LocalEnergyMinimizer

class openmm.openmm.LocalEnergyMinimizer(*args, **kwargs)

Given a Context, this class searches for a new set of particle positions that represent a local minimum of the potential energy. The search is performed with the L-BFGS algorithm. Distance constraints are enforced during minimization by adding a harmonic restraining force to the potential function. The strength of the restraining force is steadily increased until the minimum energy configuration satisfies all constraints to within the tolerance specified by the Context’s Integrator.

Energy minimization is done using the force groups defined by the Integrator. If you have called setIntegrationForceGroups() on it to restrict the set of forces used for integration, only the energy of the included forces will be minimized.

__init__(*args, **kwargs)

Initialize self. See help(type(self)) for accurate signature.

Methods

__init__(*args, **kwargs)

Initialize self.

minimize(context[, tolerance, …])

Search for a new set of particle positions that represent a local potential energy minimum.

Attributes

thisown

The membership flag

property thisown

The membership flag

static minimize(context, tolerance=10, maxIterations=0, reporter=None)

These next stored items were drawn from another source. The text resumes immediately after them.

/-! The table's words (log 17). -/

theorem test_table_word_emitblk : decodeTableWord 8 10 = some .emitblk := by decide
theorem test_table_word_group :
    decodeTableWord 72 0x050100000000000000 = some (.group ⟨5, [1, 0, 0, 0, 0, 0, 0, 0]⟩) := by decide
theorem test_table_word_wire : decodeTableWord 24 0xAA5502 = some (.wire [⟨0, [0, 0, 0, 0, 0, 0, 0, 0]⟩]) := by decide
theorem test_table_word_reset : decodeTableWord 0 0 = some .reset := by decide
theorem test_table_word_shot : decodeTableWord 1 1 = some (.shot true) := by decide

/-! GATE: vectors G1 to G8. -/

/-- KEEPALIVE and `proceed` after GATE. -/
def gateAfter (link : Bool) (k : BitVec 4) : BitVec 4 × Bool := (gateKeepalive link k, gateProceed link k)

theorem test_gate_vectors :
    gateAfter true 10 = (10, true) ∧ gateAfter true 0 = (10, true) ∧ gateAfter true 4 = (10, true) ∧
    gateAfter false 10 = (9, true) ∧ gateAfter false 2 = (1, true) ∧ gateAfter false 1 = (0, false) ∧
    gateAfter false 0 = (0, false) ∧ gateAfter false 13 = (12, true) := by decide
theorem test_gate_writes_keepalive :
    nextHas (fun t => t.keepalive == 9 && t.proceed) (exec .gate State.reset) = true := by decide

/-! The packer. -/

/-- The worked PACKBIT run of section 2: after the eighth call `CUR[0] = 8D`. -/
def packbitSources : Memory := [(0, 1), (2, 1), (3, 1), (7, 1)]

theorem test_packbit_seven_calls :
    nextHas (fun t => t.acc == 0x0D && t.bitcnt == 7 && t.oidx == 0)
      (times 7 visitOp { State.reset with status := packbitSources }) = true := by decide +kernel
theorem test_packbit_flushes_at_eight :
    nextHas (fun t => t.cur == [(0, 0x8D)] && t.oidx == 1 && t.acc == 0 && t.bitcnt == 0)
      (exec .packbit { State.reset with status := packbitSources, acc := 0x0D, bitcnt := 7, pos := 7 }) = true := by
  decide +kernel
/-- Vector V8: plane 2, column 64 lands in byte 40. -/
theorem test_packrow_status :
    nextHas (fun t => t.cur == [(40, 1)] && t.oidx == 128 && t.pos == 1024)
      (exec .packrow { State.reset with status := [(64, 4)] }) = true := by decide +kernel
/-- Vector V3: FB[2][127] = 10 is row 3, byte 463. -/
theorem test_packrow_framebuffer :
    nextHas (fun t => t.cur == [(463, 0x80)])
      (exec .packrow { State.reset with fb := [(383, 0x10)], pos := 3072, oidx := 384 }) = true := by decide +kernel
theorem test_pack_completes :
    nextHas (fun t => decide (t.phase = .idle)) (exec .pack State.reset) = true := by decide +kernel
theorem test_flush_last_byte :
    nextHas (fun t => t.cur == [(1023, 0xFF)] && t.oidx == 1024)
      (exec .flush { State.reset with acc := 0xFF, oidx := 1023 }) = true := by decide
theorem test_flush_beyond_cur :
    (match exec .flush { State.reset with oidx := 1024 } with
      | .fault f => decide (f = .curOverrun)
      | _ => false) = true := by decide
theorem test_pflush_idle : nextHas (fun t => t.oidx == 1024) (exec .pflush { State.reset with oidx := 1024 }) = true := by decide
theorem test_pflush_partial :
    nextHas (fun t => t.cur == [(5, 3)] && t.oidx == 6)
      (exec .pflush { State.reset with acc := 3, bitcnt := 2, oidx := 5 }) = true := by decide
theorem test_guard_whole : nextHas (fun t => t.shapeOk) (exec .guard { State.reset with oidx := 1024 }) = true := by decide
/-- Vector V13's byte count. -/
theorem test_guard_short : nextHas (fun t => !t.shapeOk) (exec .guard { State.reset with oidx := 1016 }) = true := by decide
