-- ==== Sys2Proof/Machine/Operands.lean ====
section
/-! DEFINITION. The operands of the commands: the numeric functions of 00_scope.md R12 and R13 and 40_quantizer.md R113
to R115, and the quantities the frame registers give (10_state.md R35, R54, 40_quantizer.md R118). -/

namespace Sys2Proof.Machine

/-! ### Numbers -/

/-- The zigzag table (00_scope.md R13). -/
def zigzagTable : List Nat :=
  [ 0,  1,  8, 16,  9,  2,  3, 10, 17, 24, 32, 25, 18, 11,  4,  5] ++
  [12, 19, 26, 33, 40, 48, 41, 34, 27, 20, 13,  6,  7, 14, 21, 28] ++
  [35, 42, 49, 56, 57, 50, 43, 36, 29, 22, 15, 23, 30, 37, 44, 51] ++
  [58, 59, 52, 45, 38, 31, 39, 46, 53, 60, 61, 54, 47, 55, 62, 63]

/-- `ZZ[k]` (00_scope.md R13): the natural index of the coefficient at zigzag position `k`, for `k` in 0..63. -/
def zigzag (k : Nat) : Nat := zigzagTable.getD k 0

/-- `cat(v)` (00_scope.md R12): 0 for 0, else the `n` with `2^(n-1) <= |v| < 2^n`. -/
def category (v : Int) : Nat := if v = 0 then 0 else v.natAbs.log2 + 1

/-- `mag(v, n)` (00_scope.md R12): `v` where it is positive, else `v + 2^n - 1`. -/
def magnitude (v : Int) (n : Nat) : Nat := if 0 < v then v.toNat else (v + 2 ^ n - 1).toNat

/-- The exponent field of a binary32 word (40_quantizer.md R113). -/
def expField (w : Word) : Nat := (w.extractLsb' 23 8).toNat

/-- The fraction field of a binary32 word (40_quantizer.md R113). -/
def fracField (w : Word) : Nat := (w.extractLsb' 0 23).toNat

/-- The word is neither an infinity nor a NaN (40_quantizer.md R113). -/
def isFinite (w : Word) : Bool := expField w != 255

/-- `|val(w)|` in units of `2^(-149)` (40_quantizer.md R113): an exact integer for every finite word. -/
def valMagnitude (w : Word) : Nat :=
  if expField w = 0 then fracField w else (2 ^ 23 + fracField w) * 2 ^ (expField w - 1)

/-- `val(w)` in units of `2^(-149)` (40_quantizer.md R113; log entry 15). -/
def valScaled (w : Word) : Int :=
  if w.getLsbD 31 then -(valMagnitude w : Int) else (valMagnitude w : Int)

/-- `rnd(n/d)` (40_quantizer.md R115): to the nearest integer, ties away from zero, `floor(x + 1/2)` of the magnitude. -/
def roundQuotient (n : Int) (d : Nat) : Int :=
  if 0 ≤ n then ((2 * n.natAbs + d) / (2 * d) : Nat) else -((2 * n.natAbs + d) / (2 * d) : Nat)

/-- `rnd(val(d) * val(m) / q)` as one exact quotient with one rounding (40_quantizer.md R114, R115). -/
def quantized (d m : Word) (q : Nat) : Int :=
  roundQuotient (valScaled d * valScaled m) (2 ^ 149 * 2 ^ 149 * q)

/-! ### Frame geometry -/

/-- Component descriptor COMPc (10_state.md R36); asked only for `c < NC <= 3`. -/
def compAt (s : State) (c : Nat) : Comp := (s.comp[c]?).getD { hs := 0, vs := 0, tq := 0 }

/-- Scan component slot SCOMPj (10_state.md R40); asked only for `j < NS <= 3`. -/
def scompAt (s : State) (j : Nat) : SComp := (s.scomp[j]?).getD { ci := 0, td := 0, ta := 0 }

/-- `wib[c]`, the width of component `c` in blocks (10_state.md R35). -/
def wib (s : State) (c : Nat) : Nat := s.mcux.toNat * (compAt s c).hs.toNat

/-- `hib[c]`, the height of component `c` in blocks (10_state.md R35). -/
def hib (s : State) (c : Nat) : Nat := s.mcuy.toNat * (compAt s c).vs.toNat

/-- `maxs`, the largest sampling factor of the frame (10_state.md R35). -/
def maxSampling (s : State) : Nat :=
  (List.range s.nc.toNat).foldl (fun m c => max m (compAt s c).hs.toNat) 0

/-- `QFW`, the width of the quant field in cells (10_state.md R35). -/
def qfWidth (s : State) : Nat := s.mcux.toNat * maxSampling s

/-- `QFH`, the height of the quant field in cells (10_state.md R35). -/
def qfHeight (s : State) : Nat := s.mcuy.toNat * maxSampling s

/-- A legal sampling factor (10_state.md R54 (c)). -/
def samplingOk (c : Comp) : Bool :=
  (c.hs == 1 || c.hs == 2 || c.hs == 4 || c.hs == 8) && c.vs == c.hs

/-- `FrameOK` (10_state.md R54), clauses (a) to (d) in order. -/
def frameOk (s : State) : Bool :=
  (decide (1 ≤ s.nc.toNat) && decide (s.nc.toNat ≤ 3)) &&
  (decide (1 ≤ s.mcux.toNat) && decide (1 ≤ s.mcuy.toNat)) &&
  ((List.range s.nc.toNat).all fun c => samplingOk (compAt s c)) &&
  ((List.range s.nc.toNat).all fun c => decide (wib s c * hib s c ≤ s.params.coefBlocks))

/-- The number of symbols of a Huffman slot (20_memory.md R66, R67): 12 for a DC slot, 256 for an AC slot. -/
def slotSize (t : Nat) : Nat := if t < 4 then 12 else 256

end Sys2Proof.Machine
end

Search for a new set of particle positions that represent a local potential energy minimum. On exit, the Context will have been updated with the new positions.

Parameters
  • context (Context) – a Context specifying the System to minimize and the initial particle positions

  • tolerance (double) – this specifies how precisely the energy minimum must be located. Minimization will be halted once the root-mean-square value of all force components reaches this tolerance (in kJ/mol/nm). The default value is 10.

  • maxIterations (int) – the maximum number of iterations to perform. If this is 0, minimation is continued until the results converge without regard to how many iterations it takes. The default value is 0.

  • reporter (MinimizationReporter *) – an optional MinimizationReporter to invoke after each iteration. This can be used to monitor the progress of minimization or to stop minimization early.